The ‘Trocious Twos – this is when the Toxic Tens are at their worst, you’ve done the first kilometre and now you’re thinking things will get better. But they don’t and the beginning of the second kilometre is atrocious. In fact I run like an asthmatic badger at this point.
The Throbbing or Twingeing Threes – at this stage your body realises you’re out for a run and starts those irritating little niggles, just to put you off your stride. Throbbing knee anyone? Yup, why not throw in an aching hamstring for good measure? Cramp in the arch of your foot? These are all typical of the Throbbing or Twingeing Threes.
The Effing Fours and Fives. According to all running advice, this is when you are hitting your stride nicely, it is all settling down.
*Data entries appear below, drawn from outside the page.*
-- ==== Sys2Proof/Machine/State.lean ====
section
/-!
DEFINITION. The state of the machine as plain data: the registers the spec names (R10 to R16), memory (R23), the OPEN
parameters the launch state provides (R165), and the model's own record of what the addressing modes handed to the
operations. Also the reasons a step can stop.
-/

namespace Sys2Proof.Machine

/-- Memory: the bytes that have a value, by address. -/
abbrev Mem := List Host.Cell

/-- What an unlisted address reads as: nothing. The spec gives memory no initial contents (R164) and asks the launch
state for every byte an instruction reads (R165 (b)). DESIGN CHOICE, assumption 4. -/
def Mem.unlisted : Option Byte := none

/-- The canonical form: addresses strictly rising and below 2^64. -/
abbrev Mem.wf (m : Mem) : Prop := m.Pairwise (fun x y => x.1 < y.1) ∧ ∀ c ∈ m, c.1 < 2 ^ 64

/-- What one instruction hands to its operation: the operation's class, the field RS (passed on untouched, R61, U7)
and the result of the addressing mode (R8). -/
structure Delivery where
  op : OpClass
  rs : RS
  result : ModeResult
  deriving DecidableEq, Repr

/-- The state. `delivered` and `free` are the model's own (assumption 18). -/
structure State where
  /-- PC, the program counter (R10): the address of the next instruction's first byte -/
  pc : Word
  /-- XR (R11) -/
  xr : Word
  /-- YR (R12) -/
  yr : Word
  /-- E (R13) -/
  e : Word
  /-- SR, the stack pointer (R14, C6) -/
  sr : Word
  /-- BR, the base register (R15) -/
  br : Word
  /-- the Accumulator (R16); its width is the model's, assumption 2 -/
  acc : Word
  /-- memory (R23) -/
  mem : Mem
  /-- the OPEN parameters the launch state provides (R165 (c)), assumption 11 -/
  platform : Platform
  /-- what the addressing modes delivered so far, oldest first -/
  delivered : List Delivery
  /-- the index of the next free values; every instruction advances it by one -/
  free : Nat
  deriving DecidableEq, Repr

/-- Why the machine stops with a fault. `instr` is the address of the instruction that faulted (R153). -/
inductive Fault where
  /-- The MemFault hook holds for a byte the instruction would read (R40, R153). Raised by `State.byteAt`. Safe: the
  run claims nothing more. -/
  | memFault (instr addr : Word) (kind : AccessKind)
  /-- A byte the instruction would read has no value: the launch state did not provide it (R165 (b), D26). Raised by
  `State.byteAt`. Safe: the run claims nothing more. -/
  | noValue (instr addr : Word) (kind : AccessKind)
  deriving DecidableEq, Repr

/-- Why the machine refuses to go on. -/
inductive Refusal where
  /-- an instruction without a meaning in `exec`, by its mnemonic; no arm uses it. Safe. -/
  | notModelled (mnemonic : String)
  /-- the bytes at the program counter are no instruction the spec gives a meaning (R9, R54). Raised by `step`. Safe:
  the run claims nothing more. -/
  | undecodable (instr : Word) (why : Reject)
  deriving DecidableEq, Repr

/-- How a step ends. -/
abbrev Result := Host.Outcome State Fault Refusal

/-- The state after reset. The spec gives no register a value (R22, R164): each is 0, DESIGN CHOICE, assumption 3.
Memory lists nothing and the OPEN parameters are not provided. -/
def State.reset : State :=
  { pc := 0, xr := 0, yr := 0, e := 0, sr := 0, br := 0, acc := 0, mem := [], platform := Platform.unprovided,
    delivered := [], free := 0 }

end Sys2Proof.Machine
end

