-- ==== Sys2Proof/Laws/State.lean ====
section
/-!
SUPPORT. What each update of the state leaves in each field.
-/

namespace Sys2Proof.Machine

section
variable (s : State) (h : Head) (r : ModeResult)

@[simp] theorem State.deliver_pc : (s.deliver h r).pc = pcAfter h.op (nextAddress h s.pc) r s.free := rfl
@[simp] theorem State.deliver_xr : (s.deliver h r).xr = s.xr := rfl
@[simp] theorem State.deliver_yr : (s.deliver h r).yr = s.yr := rfl
@[simp] theorem State.deliver_e : (s.deliver h r).e = s.e := rfl
@[simp] theorem State.deliver_sr : (s.deliver h r).sr = s.sr := rfl
@[simp] theorem State.deliver_br : (s.deliver h r).br = s.br := rfl
@[simp] theorem State.deliver_acc : (s.deliver h r).acc = s.acc := rfl
@[simp] theorem State.deliver_mem : (s.deliver h r).mem = s.mem := rfl
@[simp] theorem State.deliver_platform : (s.deliver h r).platform = s.platform := rfl
@[simp] theorem State.deliver_delivered :
    (s.deliver h r).delivered = s.delivered ++ [{ op := h.op, rs := h.f.rs, result := r }] := rfl
@[simp] theorem State.deliver_free : (s.deliver h r).free = s.free + 1 := rfl
end

section
variable (s : State) (a : Word) (n : Nat) (v : Word)

@[simp] theorem State.memWrite_pc : (s.memWrite a n v).pc = s.pc := rfl
@[simp] theorem State.memWrite_xr : (s.memWrite a n v).xr = s.xr := rfl
@[simp] theorem State.memWrite_yr : (s.memWrite a n v).yr = s.yr := rfl
@[simp] theorem State.memWrite_e : (s.memWrite a n v).e = s.e := rfl
@[simp] theorem State.memWrite_sr : (s.memWrite a n v).sr = s.sr := rfl
@[simp] theorem State.memWrite_br : (s.memWrite a n v).br = s.br := rfl
@[simp] theorem State.memWrite_acc : (s.memWrite a n v).acc = s.acc := rfl
@[simp] theorem State.memWrite_mem :
    (s.memWrite a n v).mem = s.mem.writeBytes a (bytesOf params.byteOrder n v.toNat) := rfl
@[simp] theorem State.memWrite_platform : (s.memWrite a n v).platform = s.platform := rfl
@[simp] theorem State.memWrite_delivered : (s.memWrite a n v).delivered = s.delivered := rfl
@[simp] theorem State.memWrite_free : (s.memWrite a n v).free = s.free := rfl
end

section
variable (s : State) (bs : List Byte)

@[simp] theorem State.placeBytes_pc : (s.placeBytes bs).pc = s.pc := rfl
@[simp] theorem State.placeBytes_mem : (s.placeBytes bs).mem = s.mem.writeBytes s.pc bs := rfl
@[simp] theorem State.placeBytes_platform : (s.placeBytes bs).platform = s.platform := rfl
end

section
variable (s : State) (pc : Word) (op : OpClass) (rs : RS) (r : ModeResult)

@[simp] theorem State.handed_pc : (s.handed pc op rs r).pc = pc := rfl
@[simp] theorem State.handed_xr : (s.handed pc op rs r).xr = s.xr := rfl
@[simp] theorem State.handed_yr : (s.handed pc op rs r).yr = s.yr := rfl
@[simp] theorem State.handed_e : (s.handed pc op rs r).e = s.e := rfl
@[simp] theorem State.handed_sr : (s.handed pc op rs r).sr = s.sr := rfl
@[simp] theorem State.handed_br : (s.handed pc op rs r).br = s.br := rfl
@[simp] theorem State.handed_acc : (s.handed pc op rs r).acc = s.acc := rfl
@[simp] theorem State.handed_mem : (s.handed pc op rs r).mem = s.mem := rfl
@[simp] theorem State.handed_platform : (s.handed pc op rs r).platform = s.platform := rfl
@[simp] theorem State.handed_delivered :
    (s.handed pc op rs r).delivered = s.delivered ++ [{ op := op, rs := rs, result := r }] := rfl
@[simp] theorem State.handed_free : (s.handed pc op rs r).free = s.free + 1 := rfl

/-- Delivering is handing over with the PC that `pcAfter` gives. -/
theorem State.deliver_eq_handed (h : Head) :
    s.deliver h r = s.handed (pcAfter h.op (nextAddress h s.pc) r s.free) h.op h.f.rs r := rfl
end

/-- The address after an instruction, in the terms of `State.past` (R52). -/
theorem nextAddress_eq_past (s : State) (h : Head) : nextAddress h s.pc = s.past h.f (paramLen h.mode) := by
  simp only [nextAddress, paramAddress, opcodeAddress, State.past, add64, BitVec.ofNat_add, BitVec.add_assoc]
  rfl

end Sys2Proof.Machine
end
Except the effing fours and fives all too often coincide with the ‘where the effing hell is the nearest loo?’ None of us want to do a Paula Radcliffe, so you end up buying an unwanted cup of coffee to use the loo. Repeat every 5 kms. It’s effing annoying and expensive in equal measure.
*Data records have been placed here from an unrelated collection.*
/-- Settles O52: prefix, opcode and mode are found again, and the parameter's bytes give the parameter. -/
theorem decodeOfEncode : Obligations.DecodeOfEncode := by
  intro c i bs more hu hwf hi
  obtain ⟨pre, b, hp, hb, rfl⟩ := encode_ok hi
  obtain ⟨o, ho, rfl, hop, hbase, hq⟩ := encodeOpcode_ok hb
  have hlen : (encodeParam i).length = paramLen (instrHead i).mode := bytesOf_length _ _ _
  have hpfx : decodePfx c.pfx ((pre ++ o.byte :: encodeParam i) ++ more) =
      .ok ((instrHead i).f, o.byte :: (encodeParam i ++ more)) := by
    simpa using decodePfx_of_encodePfx hu hp ho (encodeParam i ++ more)
  have hopc : findOpcode c o.byte = some o := findOpcode_of_mem (unambiguous_maps hu).1 ho
  rw [decode_of_parts hpfx hopc (classify_of_wf hwf hop hbase hq) (by simp [hlen]), ← hlen, List.take_left,
    List.drop_left, assemble_encodeParam, hop]
  exact congrArg (fun j => Except.ok (j, more)) (mkInstr_parts i)

/-! ### Lengths and fixed words -/

/-- Settles O47: the encoded length is the law of `encode`; the five formats are read off the table. -/
theorem parameterLengths : Obligations.ParameterLengths :=
  ⟨fun c i bs h => Laws.EncodedLength.any i c bs h, by decide, by decide, by decide, by decide, by decide⟩

/-- Settles O53: the words of the listings, decoded. -/
theorem decodesProgramWords : Obligations.DecodesProgramWords :=
  ⟨rfl, rfl, rfl, rfl, rfl, rfl, rfl⟩

end Sys2Proof.Machine
end

section
/-!
PROOF. O58, O59 and the frames O29 to O32 (R18, R33, R52, R61). What a well-formed instruction's mode gives is admissible for
its op class and RS, and `exec_frame` says what any instruction changes.
-/

namespace Sys2Proof.Machine

/-! ### What every instruction changes -/

/-- Everything there is to say of the next state of an instruction: what it leaves as it was, and that it delivers the
one result of its mode, which PC follows. -/
structure Frame (i : Instr) (s t : State) : Prop where
  xr : t.xr = s.xr
  yr : t.yr = s.yr
  e : t.e = s.e
  sr : t.sr = s.sr
  br : t.br = s.br
  acc : (instrHead i).mode ≠ .accumulator → t.acc = s.acc
  mem : t.mem = s.mem
  platform : t.platform = s.platform
  free : t.free = s.free + 1
  result : ∃ r, modeResult i s = .ok r ∧ t.delivered = s.delivered ++ [⟨(instrHead i).op, (instrHead i).f.rs, r⟩] ∧
    t.pc = pcAfter (instrHead i).op (s.past (instrHead i).f (paramLen (instrHead i).mode)) r s.free

/-- Modes other than Accumulator deliver in the state they were given. -/
theorem beforeDelivery_of_ne {i : Instr} (h : (instrHead i).mode ≠ .accumulator) (s : State) :
    beforeDelivery i s = s := by
  cases i
  case accumulator => exact absurd rfl h
  all_goals rfl

/-- Every instruction keeps its frame. -/
theorem exec_frame {i : Instr} {s t : State} (h : exec i s = .next t) : Frame i s t := by
  obtain ⟨r, hr, rfl⟩ := exec_next h
  obtain ⟨hpc, hxr, hyr, he, hsr, hbr, hmem, hplat, hdel, hfree⟩ := beforeDelivery_frame i s
  exact {
    xr := hxr, yr := hyr, e := he, sr := hsr, br := hbr, mem := hmem, platform := hplat
    acc := fun hm => by rw [beforeDelivery_of_ne hm, State.deliver_acc]
    free := congrArg (· + 1) hfree
    result := ⟨r, hr, by rw [State.deliver_delivered, hdel],
      by rw [State.deliver_pc, hpc, hfree, nextAddress_eq_past]⟩ }

/-- Settles O29: by the frame of `exec`. -/
theorem noModeWritesMemory : Obligations.NoModeWritesMemory := by
  intro i s t h
  have hmem := (exec_frame h).mem
  exact ⟨hmem, fun a => by rw [hmem]⟩

/-- Settles O30: by the frame of `exec`; the one delivery is under the head's op class and RS. -/
theorem registerFrame : Obligations.RegisterFrame := by
  intro i s t h
  have hf := exec_frame h
  obtain ⟨r, -, hdel, -⟩ := hf.result
  exact ⟨hf.xr, hf.yr, hf.e, hf.sr, hf.br, hf.platform, hf.acc, hf.free, _, hdel, rfl, rfl⟩

/-- Settles O31: a step that answers a next state runs an instruction. -/
theorem stepFrame : Obligations.StepFrame := by
  intro s t h
  obtain ⟨i, rest, -, hi⟩ := step_next h
  have hf := exec_frame hi
  obtain ⟨r, -, hdel, -⟩ := hf.result
  exact ⟨hf.xr, hf.yr, hf.e, hf.sr, hf.br, hf.mem, hf.platform, hf.free, _, hdel⟩

/-! ### Only admissible results are delivered -/

/-- The checks of a well-formed instruction that its row makes of op class and RS. -/
theorem row_admits_of_wf {i : Instr} (h : i.wf = true) :
    (modeRow (instrHead i).mode).op.admits (instrHead i).op = true ∧
    (modeRow (instrHead i).mode).rs.admits (instrHead i).f.rs = true := by
  simp only [Instr.wf, Head.wf, Head.opOk, Head.rsOk, Bool.and_eq_true] at h
  obtain ⟨⟨⟨⟨hop, -⟩, hrs⟩, -⟩, -⟩ := h
  exact ⟨hop, hrs⟩

section
variable {op : OpClass} {rs : RS} {a : Word} {v n : Nat}

@[simp] theorem admissible_ea : Delivery.admissible ⟨op, rs, .ea a⟩ = true ↔ op = .data ∨ op = .jump := by
  simp [Delivery.admissible]

@[simp] theorem admissible_target : Delivery.admissible ⟨op, rs, .target a⟩ = true ↔
    (op = .jump ∨ op = .branch) ∨ op = .bsr ∧ rs = .rs00 := by
  simp [Delivery.admissible]

@[simp] theorem admissible_imm : Delivery.admissible ⟨op, rs, .imm v n⟩ = true ↔
    (op = .data ∧ n = immediateLength rs) ∧ v < 2 ^ (8 * n) := by
  simp [Delivery.admissible]
end

/-- An indirect mode gives an effective address. -/
theorem indirectResult_ok {h : Head} {p : Word} {w : Nat} {ix : Index} {s : State} {r : ModeResult}
    (hr : indirectResult h p w ix s = .ok r) : ∃ a, r = .ea a := by
  unfold indirectResult at hr
  split at hr
  · cases hr
  · exact ⟨_, (Except.ok.inj hr).symm⟩

/-- What the mode of a well-formed instruction gives is admissible for its op class and RS (R45, R61). -/
theorem modeResult_admissible {i : Instr} {s : State} {r : ModeResult} (hwf : i.wf = true)
    (hr : modeResult i s = .ok r) : Delivery.admissible ⟨(instrHead i).op, (instrHead i).f.rs, r⟩ = true := by
  obtain ⟨hop, hrs⟩ := row_admits_of_wf hwf
  cases i
  case implied | accumulator => cases hr; rfl
  case immediate p | immediate16 p | immediate32 p | immediate64 p =>
    obtain rfl := Except.ok.inj hr
    have hwidth := congrArg immediateLength (RsReq.admits_exactly.1 hrs)
    exact admissible_imm.2 ⟨⟨OpReq.admits_data.1 hop, hwidth.symm⟩, p.isLt⟩
  case address | addressLong | addressQuad =>
    obtain rfl := Except.ok.inj hr
    exact admissible_target.2 (.inl (.inl (OpReq.admits_jump.1 hop)))
  case relative | relative16 | relative32 | relative64 =>
    obtain rfl := Except.ok.inj hr
    exact admissible_target.2 (.inl (.inr (OpReq.admits_branch.1 hop)))
  case relativeBsr | relative16Bsr | relative32Bsr | relative64Bsr =>
    obtain rfl := Except.ok.inj hr
    exact admissible_target.2 (.inr ⟨OpReq.admits_bsr.1 hop, RsReq.admits_exactly.1 hrs⟩)
  case eIndirect | zeropage | zeropageX | zeropageY | absolute16 | absolute16X | absolute16Y | absolute32
      | absolute32X | absolute32Y | absolute64 | absolute64X | absolute64Y =>
    obtain rfl := Except.ok.inj hr
    exact admissible_ea.2 (.inl (OpReq.admits_data.1 hop))
  all_goals
    obtain ⟨a, rfl⟩ := indirectResult_ok hr
    exact admissible_ea.2 (OpReq.admits_dataOrJump.1 hop)

/-- Settles O58: memory is as before, and the one new delivery is that of a decoded, hence well-formed instruction. -/
theorem stepKeepsInvariant : Obligations.StepKeepsInvariant := by
  rintro s t ⟨hmem, hdel⟩ h
  obtain ⟨i, rest, hdec, hi⟩ := step_next h
  have hf := exec_frame hi
  obtain ⟨r, hr, hdel', -⟩ := hf.result
  refine ⟨hf.mem ▸ hmem, fun d hd => ?_⟩
  rw [hdel', List.mem_append, List.mem_singleton] at hd
  rcases hd with hd | rfl
  · exact hdel d hd
  · exact modeResult_admissible (decode_layout hdec).wf hr

/-- Settles O59: nothing has been delivered at reset. -/
theorem resetSatisfiesInvariant : Obligations.ResetSatisfiesInvariant :=
  ⟨State.reset_mem_wf, fun _ hd => nomatch hd⟩

/-! ### PC after a data instruction -/

/-- A data operation goes on to the next instruction, whatever it was handed but a target. -/
theorem pcAfter_data {r : ModeResult} (hr : ∀ a, r ≠ .target a) (next : Word) (k : Nat) :
    pcAfter .data next r k = next := by
  cases r with
  | target a => exact absurd rfl (hr a)
  | none | acc | imm | ea => rfl

/-- Settles O32: an admissible result of a data operation is no target. -/
theorem dataInstructionsAdvance : Obligations.DataInstructionsAdvance := by
  intro i s t hop hwf h
  obtain ⟨r, hr, -, hpc⟩ := (exec_frame h).result
  have hadm := modeResult_admissible hwf hr
  rw [hop] at hadm hpc
  rw [hpc, pcAfter_data (by rintro a rfl; simp at hadm)]
  rfl

end Sys2Proof.Machine
end

section
/-!
PROOF. O33 to O36, what an instruction's outcome does not depend on (R2, R11 to R16, R30). `modeResult_congr` names all that
a mode reads of the state; each statement then changes one field that is not among it.
-/

namespace Sys2Proof.Machine

/-- Everything of the state that the mode of `i` reads is the same in `s'` as in `s`: PC and the platform, Off(OF), and
each index register, E and the memory where the mode has a use for it. -/
structure SameReads (i : Instr) (s s' : State) : Prop where
  pc : s'.pc = s.pc
  platform : s'.platform = s.platform
  offset : offsetValue (instrHead i) s' = offsetValue (instrHead i) s
  indexX : Tok.commaX ∈ operandForm (instrHead i).mode .none → s'.xr = s.xr
  indexY : Tok.commaY ∈ operandForm (instrHead i).mode .none → s'.yr = s.yr
  eReg : (instrHead i).mode = .eIndirect → s'.e = s.e
  memory : indirectBase (modeRow (instrHead i).mode).base = true → s'.mem = s.mem

section
variable {h : Head} {p : Word} {w : Nat} {s s' : State}

theorem offsetBase_congr (hoff : offsetValue h s' = offsetValue h s) : offsetBase h p s' = offsetBase h p s := by
  rw [offsetBase_eq, offsetBase_eq, hoff]

theorem directAddress_congr {ix : Index} (hoff : offsetValue h s' = offsetValue h s) (hx : ix = .x → s'.xr = s.xr)
    (hy : ix = .y → s'.yr = s.yr) : directAddress h p ix s' = directAddress h p ix s := by
  cases ix with
  | none => exact offsetBase_congr hoff
  | x => simp only [directAddress, offsetBase_congr hoff, hx rfl]
  | y => simp only [directAddress, offsetBase_congr hoff, hy rfl]

theorem indirectResult_congr {ix : Index} (hoff : offsetValue h s' = offsetValue h s) (hx : ix = .x → s'.xr = s.xr)
    (hy : ix = .y → s'.yr = s.yr) (hm : ∀ a n, s'.memRead .addressRead a n = s.memRead .addressRead a n) :
    indirectResult h p w ix s' = indirectResult h p w ix s := by
  cases ix with
  | none => simp only [indirectResult, pointerLocation_none, indirectAddress_none, hoff, hm]
  | x => simp only [indirectResult, pointerLocation_x, indirectAddress_x, hoff, hx rfl, hm]
  | y => simp only [indirectResult, pointerLocation_y, indirectAddress_y, hoff, hy rfl, hm]
end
The Shitty Sixes. Too close to the 5km for you to think you’ve cracked the run, but not far enough to be close enough to the elusive 10km. This is when mentally I become Marvin the Paranoid Android. Obsessive recalculating of my running totals vs. the plan and wondering if anyone would really notice if I walked for a km or two. Random phrases and curses pop out of my mouth at this phase, startling passers-by.
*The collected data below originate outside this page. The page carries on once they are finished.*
-- ==== Sys2Proof/Config.lean ====
section
/-! DEFINITION. What the platform or an open point of the spec fixes: the cipher port and the free values.
Both are opaque constants with no body, so that every claim holds for each choice of them. The platform's
parameters ADDR_W, REG_BASE, N_ENGINES and DMA_COHERENT stand in State.plat (assumption 2), for the same reason. -/

namespace Sys2Proof

/-- `BLOCK_BYTES` (R7, R9). -/
def Config.blockBytes : Nat := 16

/-- The external block encryptor `E : KeyBytes × Block16 → Block16`: total, deterministic, stateless, and OPEN
(R163, D2, I6). The spec gives AES only as a conformance choice and leaves its definition outside (R5, R164). -/
opaque Config.blockEncrypt : List Byte → Block → Block

/-- The free bytes of a data race: R79 lets each such byte take any value. Applied to the counter
`State.fresh`, so each use is a fresh choice (assumption 8). -/
opaque Config.freeByte : Nat → Byte

end Sys2Proof
end

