-- ==== Sys2Proof/Machine/Operands.lean ====
section
/-! DEFINITION. The operands of a command at acceptance (spec/30_encoding.md R94 to R97) and the acceptance
checks of CONSTRUCT and TRANSFORM in the spec's order (R120, R180, R271, R272). -/

namespace Sys2Proof.Machine

/-- `2^ADDR_W`: system memory's size (R60). -/
def memSize (p : Platform) : Nat := 2 ^ p.addrW

/-- `sint32(v)` (R12). -/
def sint32 (v : Word) : Int := if v.toNat < 2 ^ 31 then v.toNat else (v.toNat : Int) - 2 ^ 32

/-- TRANSFORM's byte count: the signed NBYTES if NP is 1, SRC_LEN if not (R96). -/
def byteCount (np : Bool) (d : Descriptors) : Int := if np then sint32 d.nbytes else (d.srcLen.toNat : Int)

/-- The key lengths a CONSTRUCT accepts (R8, R120). -/
def keyLengthOk (kl : Nat) : Bool := kl == 16 || kl == 24 || kl == 32

/-- The first error a CONSTRUCT meets at acceptance, in R120's order; none if it passes. -/
def constructError (kp cp : Bool) (s : State) : Option Completion :=
  if s.ctx.life = .active then some .contextActive
  else if kp = false then some .keyAbsent
  else if keyLengthOk s.desc.keyLen.toNat = false then some .keyLength
  else if cp = false then some .ctrAbsent
  else if s.desc.ctrLen.toNat ≠ 16 then some .ctrLength
  else if memSize s.plat < s.desc.keyAddr.toNat + s.desc.keyLen.toNat then some .keyRange
  else if memSize s.plat < s.desc.ctrAddr.toNat + 16 then some .ctrRange
  else none

/-- The first error a TRANSFORM meets at acceptance, in R180's order; none if it passes. -/
def transformError (sp dp np : Bool) (s : State) : Option Completion :=
  if s.ctx.life = .disposed then some .released
  else if s.ctx.life = .none then some .noContext
  else if sp = false then some .srcAbsent
  else if dp = false then some .dstAbsent
  else if byteCount np s.desc < 0 ∨ (s.desc.srcLen.toNat : Int) < byteCount np s.desc then some .nbytesRange
  else if (s.desc.dstCap.toNat : Int) < byteCount np s.desc then some .dstCapacity
  else if memSize s.plat < s.desc.srcAddr.toNat + s.desc.srcLen.toNat then some .srcRange
  else if memSize s.plat < s.desc.dstAddr.toNat + s.desc.dstCap.toNat then some .dstRange
  else none

end Sys2Proof.Machine
end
The Sodding Awful Sevens – aha this is when your running kit starts playing up. I have a pair of Dutch running tights. Why is it important that the tights are Dutch? Because the Dutch are the tallest people in the world, and I am not. This means at 7km I can guarantee my Dutch leggings will be working their way down my legs. Giving me a bare arse and wrinkled ankles at exactly the same time. A sort of granny gangsta look and not in a good way.
The Endurance Eights – at this stage of a run at eight kms and more, my running times start slipping and my running pace starts looking remarkably similar to my walking pace. This is the point when you will be overtaken by all/any of the following;-
- Mum/Dad with BugaBoo pram
- 2, 3, 4, 5 year olds
- Dog walker
- Moody ‘emo’ teenager
- Man walking whilst looking at mobile phone
- Fast walker
- Pensioner with a limp
- Plonker on a scooter
- Asthmatic badgers
The Naff Nines – when the body is weak and the spirit is weaker. This is often my ‘give up’ kilometrage point.
And so we return to the Toxic Tens. And today on my run I was afflicted by:-
The Throbbing or Twingeing Threes – weird ache in right arm and shoulder
The Shitty Sixes – near the MI6 building – suddenly realising it was at least 6 kms home and I didn’t fancy it much, not helped by a passing guy saying hup, hup, hup as I ran past.
Also anyone got any idea why a busker thought singing ‘Driving Home For Christmas’ by Chris Rea was appropriate 2 days before March? I know it was snowing a bit, but even so. He was la la la-ing on the giveaway lyric, but it was still evidently recognisable.
Stray Cat Strut – Stray Cats
Keep on Running – Spencer Davis Group
Happy – Pharrell
Smile – Lily Allen
Pink Panther Theme – Henry Mancini
Smile – Gregory Porter
Under Pressure – Queen and David Bowie
Easy – Commodores
Nowhere Fast – Eminem feat Kehlani
Compression – Francesco Digilio
One Step Beyond – Prince Buster
Rest – Charlotte Gainsbourg
To Jan – Leonard Anderson
Miami Vice Theme – Jan Hammer
Never Gonna Give You Up – Rick Astley
Runnin’ Down A Dream – Tom Petty
Running Up That Hill – Kate Bush
Ju Ju Man – Dave Edmunds
The Streak – Ray Stevens
Question – The Moody Blues
Advice For The Young At Heart – Tears for Fears
There Are More Questions Than Answers – Johnny Nash
Fools Rush In – Ricky Nelson
Down Under – Men At Work
Average Pace 6.44 (mins/km)
Elevation Gain 108 metres
Kms Done 314.9
Kms to do 1703.10 (next time out I’ll be under the 1700s)
Team Rhomboid Torture
Yesterday’s instructions were to do burpees – I can burp and I can pee, I just can’t do burpees. So I didn’t do a thing, nothing, nada, zip.
Waiting for today’s instructions, so am guessing I will squat, wall press and hollow rock again.